Il Salone dei Pagamenti 2018 si propone anche come ‘incubatore temporaneo’, con uno spazio fisico dedicato – la Fintech Glass Room – a startup e imprenditori del Fintech. L’obiettivo è rafforzare il tessuto connettivo tra startup innovative, imprese e capitali, che può aiutare a produrre ulteriore innovazione. Tutte le attività di Fintech Goes to Italy sono in lingua inglese, a conferma dello scenario internazionale cui l’iniziativa si rivolge. Infine, il 2018 ha confermato l’attenzione che il Salone dei Pagamenti riserva all’educazione finanziaria di giovani e giovanissimi, e di insegnanti ed educatori, con il coinvolgimento e la partecipazione di centinaia di ragazzi delle scuole secondarie di I e II grado a eventi appositamente creati.

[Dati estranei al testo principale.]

-- ==== Sys2Proof/Laws/Dispatch.lean ====
section
/-! SUPPORT. What `exec` runs for each constructor, so that no proof unfolds the dispatch. -/

namespace Sys2Proof.Machine
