/-- A chunk that has executed nothing holds no store, so none is lost with it. -/
theorem edge_stores {s : State} (hb : AtBoundary s) : s.edge.csh.stores = s.csh.stores := by
  obtain ⟨_, hempty, _⟩ := hb.2
  have hnone : s.csh.stores = [] := List.flatMap_eq_nil_iff.mpr fun c hc => by
    have h0 := ((uncommitted_eq_false_iff _).mp hb.1 c hc).1
    rw [(hempty c hc h0).2, List.filterMap_nil]
  rw [hnone, Sheaf.stores, edge_chunks hb, List.flatMap_nil]

theorem counted_of_chunks_nil {x : Sheaf} (h : x.chunks = []) (cx nw : Bool) : x.counted cx nw = x := by
  simp [Sheaf.counted, Sheaf.updLast, Sheaf.openChunk?, h]

/-- With no chunk to count in, a boundary instruction ends as any instruction does. -/
theorem leave_eq_retire (u : State) (h : Hd) (c : Bool) (hc : u.csh.chunks = []) : u.leave h.nw = u.retire h c := by
  have hx : ((u.relock h.nw).sheaf u.cur.sheaf).chunks = [] := by
    rw [relock_sheaf, State.sheaf_updSheaf]
    exact hc
  unfold State.leave State.retire State.updSheaf
  simp only [counted_of_chunks_nil hx]

theorem finishBoundary_eq_finish (u : State) (h : Hd) (hc : u.csh.chunks = []) : u.finishBoundary h.nw = u.finish h :=
  leave_eq_retire _ h false (by rw [State.movePc, csh_updSheaf]; exact hc)

theorem finishBoundary_passes {s : State} (hb : AtBoundary s) :
    Advanced s s.edge.finishBoundary ∧ Untouched s s.edge.finishBoundary := by
  rw [finishBoundary_eq_finish s.edge ⟨15, false, false, false⟩ (edge_chunks hb)]
  exact finish_passes (edge_beside s) (edge_stores hb) _ _

/-! What a cause leaves of the sheaf that raises it (R230, R290). -/

/-- Every entry of the state's list of sheaves for `i` is `x`. -/
def Lists (s : State) (i : Nat) (x : Sheaf) : Prop := ∀ p ∈ s.sheaves, p.1 = i → p.2 = x

namespace Lists

theorem sheaf {s : State} {i : Nat} {x : Sheaf} (h : Lists s i x) (hp : SMap.get? s.sheaves i ≠ none) : s.sheaf i = x := by
  obtain ⟨y, hy⟩ := Option.ne_none_iff_exists'.mp hp
  rw [State.sheaf, SMap.getD, hy]
  exact h _ (mem_of_get?_eq_some hy) rfl

/-- A sheaf that is not listed has no chunk either. -/
theorem chunks {s : State} {i : Nat} {x : Sheaf} (h : Lists s i x) (hx : x.chunks = []) : (s.sheaf i).chunks = [] := by
  by_cases hp : SMap.get? s.sheaves i = none
  · rw [State.sheaf, SMap.getD, hp]; rfl
  · rw [h.sheaf hp, hx]

theorem of_setSheaf (s : State) (i : Nat) (x : Sheaf) : Lists (s.setSheaf i x) i x := by
  intro p hp hi
  rcases (mem_set _ _ _ _).mp hp with rfl | ⟨_, hne⟩
  · rfl
  · exact absurd hi hne

theorem setSheaf_ne {s : State} {i j : Nat} {x : Sheaf} (h : Lists s i x) (y : Sheaf) (hj : j ≠ i) : Lists (s.setSheaf j y) i x := by
  intro p hp hi
  rcases (mem_set _ _ _ _).mp hp with rfl | ⟨hm, _⟩
  · exact absurd hi hj
  · exact h p hm hi

/-- A sheaf without chunks has none that is squashed. -/
theorem squashIf {s : State} {i : Nat} {x : Sheaf} (h : Lists s i x) (hx : x.chunks = []) (j : Nat) (f : Chunk → Bool) :
    Lists (s.squashIf j f) i x := by
  unfold State.squashIf
  split
  · next k hk =>
    have hj : j ≠ i := by
      rintro rfl
      rw [h.chunks hx] at hk
      exact absurd hk (by simp)
    exact h.setSheaf_ne _ hj
  · exact h

theorem foldl_squashIf {s : State} {i : Nat} {x : Sheaf} (h : Lists s i x) (hx : x.chunks = []) (js : List Nat) (f : Chunk → Bool) :
    Lists (js.foldl (fun a j => a.squashIf j f) s) i x := by
  induction js generalizing s with
  | nil => exact h
  | cons j r ih => exact ih (h.squashIf hx j f)

theorem greenWrite {s : State} {i : Nat} {x : Sheaf} (h : Lists s i x) (hx : x.chunks = []) (pa : Nat) (bs : List Byte) :
    Lists (s.greenWrite pa bs) i x := by
  unfold State.greenWrite
  split
  · exact h
  · exact h.foldl_squashIf hx s.sheafIds _

theorem putRecord {s : State} {i : Nat} {x : Sheaf} (h : Lists s i x) (hx : x.chunks = []) (ctx : Nat) (bs : List Byte) :
    Lists (s.putRecord ctx bs) i x := by
  unfold State.putRecord
  split
  · exact h
  · exact h.greenWrite hx _ _

/-- The end of a context drops sheaves, and changes none that stays. -/
theorem endContext {s : State} {i : Nat} {x : Sheaf} (h : Lists s i x) (hx : x.chunks = []) (f : Frame) (t core k : Nat) :
    Lists (s.endContext f t core k) i x := by
  unfold State.endContext
  dsimp only
  split
  · exact h
  · have hw : Lists (s.writeRecord f t core k) i x := h.putRecord hx _ _
    exact fun p hp => hw p (List.mem_of_mem_filter hp)

end Lists

/-- What a cause leaves of the sheaf: its registers but the PCs, and no chunk open. -/
def Truncated (x y : Sheaf) : Prop := RegsFrame x.regs y.regs [] [] [] ∧ ∀ c ∈ y.chunks, c.closed = true

theorem truncated_of_eq {x y : Sheaf} (hr : ∃ f, y.regs = { x.regs with pc := f }) (hc : ∀ c ∈ y.chunks, c.closed = true) : Truncated x y := by
  obtain ⟨f, hf⟩ := hr
  rw [Truncated, hf]
  exact ⟨⟨fun _ _ => rfl, fun _ _ => rfl, fun _ _ => rfl, rfl, rfl, rfl, rfl⟩, hc⟩

theorem truncated_of_chunks_nil {x : Sheaf} (hx : x.chunks = []) : Truncated x x :=
  truncated_of_eq ⟨x.regs.pc, rfl⟩ (by simp [hx])

theorem loseLatches_sheaf (s : State) (j k : Nat) : (s.loseLatches j).sheaf k = s.sheaf k := rfl

theorem enterHandler_truncated {s : State} {i : Nat} (h : Lists s i (s.sheaf i)) (hx : (s.sheaf i).chunks = []) (t : Trap) (p : Path)
    (hp : SMap.get? (s.enterHandler i t p).sheaves i ≠ none) : Truncated (s.sheaf i) ((s.enterHandler i t p).sheaf i) := by
  unfold State.enterHandler at hp ⊢
  dsimp only at hp ⊢
  split at hp
  · next hbad =>
    rw [if_pos hbad, (h.endContext hx _ _ _ _).sheaf hp]
    exact truncated_of_chunks_nil hx
  · next hbad =>
    rw [if_neg hbad, loseLatches_sheaf, State.sheaf_setSheaf]
    exact truncated_of_eq ⟨_, rfl⟩ (by simp [hx])

/-- Every cause but PAGE enters the handler or ends the context (R290). -/
theorem enterTrap_truncated {s : State} {i : Nat} (h : Lists s i (s.sheaf i)) (hx : (s.sheaf i).chunks = []) {t : Trap} (p : Path)
    (hc : t.cause ≠ cPAGE) (hp : SMap.get? (s.enterTrap i t p).sheaves i ≠ none) :
    Truncated (s.sheaf i) ((s.enterTrap i t p).sheaf i) := by
  unfold State.enterTrap at hp ⊢
  dsimp only at hp ⊢
  rw [if_neg hc] at hp ⊢
  split at hp
  · next hh =>
    rw [if_pos hh]
    exact enterHandler_truncated h hx t p hp
  · next hh =>
    rw [if_neg hh, (h.endContext hx _ _ _ _).sheaf hp]
    exact truncated_of_chunks_nil hx

/-- Without an NW producer just before, no result waits in L0 for its register (R95). -/
theorem settleNw_of_nwLast_eq_false {s : State} {i : Nat} (h : (s.sheaf i).nwLast = false) : s.settleNw i = s := by
  unfold State.settleNw
  dsimp only
  split
  · rw [h]; rfl
  · rfl

/-- The path of the current instruction as a cause records it. -/
def trapPath (s : State) : Path := { s.cur with snap := none, lat := none, vis := none }

/-- A cause as it is kept: the addresses its access has touched are counted by then (R307). -/
def keptTrap (t : Trap) : Trap := { t with walks := [], tables := [] }

/-- The state in which a cause takes its course: the quadrant's lock given back, nothing issuing. -/
def trapState (s : State) : State := { s.unlock s.cur.sheaf with issue := [] }

/-- A cause of an instruction that accesses nothing, with no NW producer just before. -/
theorem raise_eq {s : State} {t : Trap} (hw : t.walks = []) (ht : t.tables = []) (hn : s.csh.nwLast = false) :
    s.raise t = if s.csh.close.uncommitted
      then (trapState s).setSheaf s.cur.sheaf { s.csh.close with pend := .trap (keptTrap t) (trapPath s) }
      else ((trapState s).setSheaf s.cur.sheaf s.csh.close).enterTrap s.cur.sheaf (keptTrap t) (trapPath s) := by
  have hsettle : s.settleNw s.cur.sheaf = s := settleNw_of_nwLast_eq_false hn
  unfold State.raise
  simp only [hw, ht, List.foldl_nil, hsettle]
  rfl

theorem raise_truncated {s : State} {t : Trap} (hw : t.walks = []) (ht : t.tables = []) (hc : t.cause ≠ cPAGE) (hn : s.csh.nwLast = false)
    (hd : ∀ c ∈ s.csh.chunks.dropLast, c.closed = true) (hp : SMap.get? (s.raise t).sheaves s.cur.sheaf ≠ none) :
    Truncated s.csh ((s.raise t).sheaf s.cur.sheaf) := by
  have hregs : s.csh.close.regs = s.csh.regs := by rw [Sheaf.close_eq]
  have hclosed := close_chunks_closed hd
  rw [raise_eq hw ht hn] at hp ⊢
  split at hp
  · next hu =>
    rw [if_pos hu, State.sheaf_setSheaf]
    exact truncated_of_eq ⟨s.csh.regs.pc, hregs⟩ hclosed
  · next hu =>
    rw [if_neg hu]
    have hl := Lists.of_setSheaf (trapState s) s.cur.sheaf s.csh.close
    have hs := State.sheaf_setSheaf (trapState s) s.cur.sheaf s.csh.close
    have hnil := chunks_eq_nil_of_closed hclosed (by simpa using hu)
    have hcause : (keptTrap t).cause ≠ cPAGE := hc
    have h := enterTrap_truncated (by rw [hs]; exact hl) (by rw [hs]; exact hnil) (trapPath s) hcause hp
    rw [hs] at h
    unfold Truncated at h
    rwa [hregs] at h

/-! TRAP and BKPT (R297). -/

theorem runOp_own {h : Hd} {imm : W32} {d : Option Dst} {as : List Src} {own : State → Mask → Option Trap}
    {eff : State → Mask → State} {s : State} {t : Trap} (r : Ready h imm d as s) (ho : own s (s.active h) = some t) :
    runOp h imm d as own eff s = .next (s.raise t) := by
  obtain ⟨hoperand, hstrict, hqueue, _⟩ := r
  simp only [State.checkLanes] at hoperand hqueue
  simp only [runOp, hoperand, hstrict, hqueue, ho]

theorem softTrap_none (c : Nat) (o : Opn) : softTrap c o 0 = none := rfl

theorem softTrap_some (c : Nat) (o : Opn) {a : Mask} (ha : a ≠ 0) :
    softTrap c o a = some { cause := c, check := 9, lanes := a, icode := o.imm } := if_neg ha

section
variable {h : Hd} {o : Opn} {m : BitVec 8} {s : State} (r : Ready h o.imm none [] s)
include r

theorem trap_waits (hb : BeforeBoundary s) : Waits (.trap h o m) s :=
  waits_of_holdBoundary (by rw [exec_trap, execTrap, runBoundary_before r rfl hb]) hb.2

theorem exec_trap_active (hb : AtBoundary s) (ha : s.active h ≠ 0) :
    exec (.trap h o m) s = .next (s.edge.raise { cause := cSWTRAP, check := 9, lanes := s.active h, icode := o.imm }) := by
  rw [exec_trap, execTrap, runBoundary_at r rfl hb, softTrap_some cSWTRAP o ha]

Nella tre giorni milanese, interesse e curiosità, soprattutto tra gli addetti ai lavori, hanno destato uno strumento ormai entrato nella nostra quotidianità, il bancomat e la sua evoluzione tecnologica. Ben oltre il semplice ritiro di soldi, ormai la ‘nuova’ carta bancomat offre livelli di innovazione molto alti ben illustrati allo stand Nexi, dove i team in rappresentanza di un po’ tutti gli istituti di credito hanno potuto sperimentare le nuove frontiere del bancomat. Attraverso totem intelligenti e l’utilizzo di macchine evolute, sono ormai a portata di mano esperienze di self banking (complete nei servizi) e relative a quasi tutti i tipi di operazione realizzabili fisicamente in filiale. Addio file allo sportello, il presente del denaro è già digitale.